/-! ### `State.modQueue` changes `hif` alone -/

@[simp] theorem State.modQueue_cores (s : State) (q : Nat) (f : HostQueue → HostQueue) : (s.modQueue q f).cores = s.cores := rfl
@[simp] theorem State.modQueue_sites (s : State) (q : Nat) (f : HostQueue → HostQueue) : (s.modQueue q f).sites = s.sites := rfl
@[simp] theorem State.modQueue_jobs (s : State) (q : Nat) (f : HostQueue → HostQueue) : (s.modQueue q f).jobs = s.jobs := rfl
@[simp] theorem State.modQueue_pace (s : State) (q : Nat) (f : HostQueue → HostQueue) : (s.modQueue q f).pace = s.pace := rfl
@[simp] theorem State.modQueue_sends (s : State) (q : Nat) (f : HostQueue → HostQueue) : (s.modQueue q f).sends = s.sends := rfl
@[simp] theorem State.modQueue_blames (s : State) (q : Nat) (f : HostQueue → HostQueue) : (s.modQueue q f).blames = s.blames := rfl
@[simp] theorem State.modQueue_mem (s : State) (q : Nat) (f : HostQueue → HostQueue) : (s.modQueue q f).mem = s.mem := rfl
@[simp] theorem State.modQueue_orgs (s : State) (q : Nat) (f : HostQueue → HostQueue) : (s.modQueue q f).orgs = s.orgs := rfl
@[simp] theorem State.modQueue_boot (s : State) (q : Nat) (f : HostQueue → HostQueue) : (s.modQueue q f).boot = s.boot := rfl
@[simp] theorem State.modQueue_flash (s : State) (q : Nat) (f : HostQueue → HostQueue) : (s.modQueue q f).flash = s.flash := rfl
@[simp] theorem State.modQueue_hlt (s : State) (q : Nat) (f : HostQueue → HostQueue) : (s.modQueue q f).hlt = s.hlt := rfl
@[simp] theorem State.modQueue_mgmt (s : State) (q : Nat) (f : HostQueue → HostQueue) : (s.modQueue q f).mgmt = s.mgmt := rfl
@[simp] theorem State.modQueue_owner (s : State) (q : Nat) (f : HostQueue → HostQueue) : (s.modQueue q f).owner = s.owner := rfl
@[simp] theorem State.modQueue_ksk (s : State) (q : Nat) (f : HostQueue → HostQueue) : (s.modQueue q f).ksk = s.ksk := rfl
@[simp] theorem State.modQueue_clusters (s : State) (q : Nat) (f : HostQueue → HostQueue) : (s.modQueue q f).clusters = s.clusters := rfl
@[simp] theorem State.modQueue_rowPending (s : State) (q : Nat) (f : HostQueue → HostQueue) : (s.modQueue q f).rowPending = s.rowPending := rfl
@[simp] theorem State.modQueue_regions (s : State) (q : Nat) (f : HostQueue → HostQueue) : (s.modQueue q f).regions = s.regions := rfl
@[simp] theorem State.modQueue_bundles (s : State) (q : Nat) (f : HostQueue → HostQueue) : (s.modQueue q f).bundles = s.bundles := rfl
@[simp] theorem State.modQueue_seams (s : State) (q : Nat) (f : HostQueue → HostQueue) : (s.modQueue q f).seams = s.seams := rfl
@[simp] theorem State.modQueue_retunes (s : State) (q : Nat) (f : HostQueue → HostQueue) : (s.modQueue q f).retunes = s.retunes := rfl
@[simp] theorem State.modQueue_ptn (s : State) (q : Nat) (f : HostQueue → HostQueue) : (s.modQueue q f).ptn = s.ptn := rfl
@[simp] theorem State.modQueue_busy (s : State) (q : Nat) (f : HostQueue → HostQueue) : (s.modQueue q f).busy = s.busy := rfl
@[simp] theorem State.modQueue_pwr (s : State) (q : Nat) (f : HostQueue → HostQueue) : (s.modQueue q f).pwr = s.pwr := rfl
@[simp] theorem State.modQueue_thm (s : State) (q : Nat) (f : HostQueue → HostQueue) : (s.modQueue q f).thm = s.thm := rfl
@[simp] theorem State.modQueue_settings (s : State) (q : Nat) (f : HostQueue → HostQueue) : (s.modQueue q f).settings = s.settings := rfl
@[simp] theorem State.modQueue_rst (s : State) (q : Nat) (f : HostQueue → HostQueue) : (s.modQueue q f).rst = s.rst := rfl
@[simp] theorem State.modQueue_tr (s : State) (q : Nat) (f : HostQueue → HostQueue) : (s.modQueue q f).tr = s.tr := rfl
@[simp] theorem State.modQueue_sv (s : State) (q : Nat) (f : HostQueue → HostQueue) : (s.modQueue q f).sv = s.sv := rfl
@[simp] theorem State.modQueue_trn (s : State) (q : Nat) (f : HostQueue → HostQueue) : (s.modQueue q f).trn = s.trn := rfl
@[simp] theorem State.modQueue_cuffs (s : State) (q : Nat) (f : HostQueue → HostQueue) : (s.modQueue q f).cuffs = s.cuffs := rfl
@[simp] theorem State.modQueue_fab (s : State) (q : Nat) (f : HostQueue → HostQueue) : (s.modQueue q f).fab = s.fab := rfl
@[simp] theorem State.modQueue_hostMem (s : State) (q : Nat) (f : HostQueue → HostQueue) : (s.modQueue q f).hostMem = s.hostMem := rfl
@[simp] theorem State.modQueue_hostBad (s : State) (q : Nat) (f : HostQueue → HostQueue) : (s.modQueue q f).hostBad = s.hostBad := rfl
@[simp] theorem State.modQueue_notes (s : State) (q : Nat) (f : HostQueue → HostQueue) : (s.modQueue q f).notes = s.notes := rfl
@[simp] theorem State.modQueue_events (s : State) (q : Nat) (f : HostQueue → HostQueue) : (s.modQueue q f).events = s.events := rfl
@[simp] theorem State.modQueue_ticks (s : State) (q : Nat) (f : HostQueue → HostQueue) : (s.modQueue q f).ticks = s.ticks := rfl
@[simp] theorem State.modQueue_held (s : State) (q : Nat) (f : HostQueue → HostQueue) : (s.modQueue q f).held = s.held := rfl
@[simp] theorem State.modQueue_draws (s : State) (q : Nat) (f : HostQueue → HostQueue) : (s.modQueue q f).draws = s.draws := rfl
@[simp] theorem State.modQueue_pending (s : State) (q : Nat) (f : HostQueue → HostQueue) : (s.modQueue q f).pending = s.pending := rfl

++++++++

DESCRIPTION OF THE TASK →
The response must hold only the lines above from the line with "s.clusters := rfl" through the line with "s.cuffs := rfl", each copied exactly, both ends kept.

RESPONSE BELOW →
@[simp] theorem State.modQueue_clusters (s : State) (q : Nat) (f : HostQueue → HostQueue) : (s.modQueue q f).clusters = s.clusters := rfl
@[simp] theorem State.modQueue_rowPending (s : State) (q : Nat) (f : HostQueue → HostQueue) : (s.modQueue q f).rowPending = s.rowPending := rfl
@[simp] theorem State.modQueue_regions (s : State) (q : Nat) (f : HostQueue → HostQueue) : (s.modQueue q f).regions = s.regions := rfl
@[simp] theorem State.modQueue_bundles (s : State) (q : Nat) (f : HostQueue → HostQueue) : (s.modQueue q f).bundles = s.bundles := rfl
@[simp] theorem State.modQueue_seams (s : State) (q : Nat) (f : HostQueue → HostQueue) : (s.modQueue q f).seams = s.seams := rfl
@[simp] theorem State.modQueue_retunes (s : State) (q : Nat) (f : HostQueue → HostQueue) : (s.modQueue q f).retunes = s.retunes := rfl
@[simp] theorem State.modQueue_ptn (s : State) (q : Nat) (f : HostQueue → HostQueue) : (s.modQueue q f).ptn = s.ptn := rfl
@[simp] theorem State.modQueue_busy (s : State) (q : Nat) (f : HostQueue → HostQueue) : (s.modQueue q f).busy = s.busy := rfl
@[simp] theorem State.modQueue_pwr (s : State) (q : Nat) (f : HostQueue → HostQueue) : (s.modQueue q f).pwr = s.pwr := rfl
@[simp] theorem State.modQueue_thm (s : State) (q : Nat) (f : HostQueue → HostQueue) : (s.modQueue q f).thm = s.thm := rfl
@[simp] theorem State.modQueue_settings (s : State) (q : Nat) (f : HostQueue → HostQueue) : (s.modQueue q f).settings = s.settings := rfl
@[simp] theorem State.modQueue_rst (s : State) (q : Nat) (f : HostQueue → HostQueue) : (s.modQueue q f).rst = s.rst := rfl
@[simp] theorem State.modQueue_tr (s : State) (q : Nat) (f : HostQueue → HostQueue) : (s.modQueue q f).tr = s.tr := rfl
@[simp] theorem State.modQueue_sv (s : State) (q : Nat) (f : HostQueue → HostQueue) : (s.modQueue q f).sv = s.sv := rfl
@[simp] theorem State.modQueue_trn (s : State) (q : Nat) (f : HostQueue → HostQueue) : (s.modQueue q f).trn = s.trn := rfl
@[simp] theorem State.modQueue_cuffs (s : State) (q : Nat) (f : HostQueue → HostQueue) : (s.modQueue q f).cuffs = s.cuffs := rfl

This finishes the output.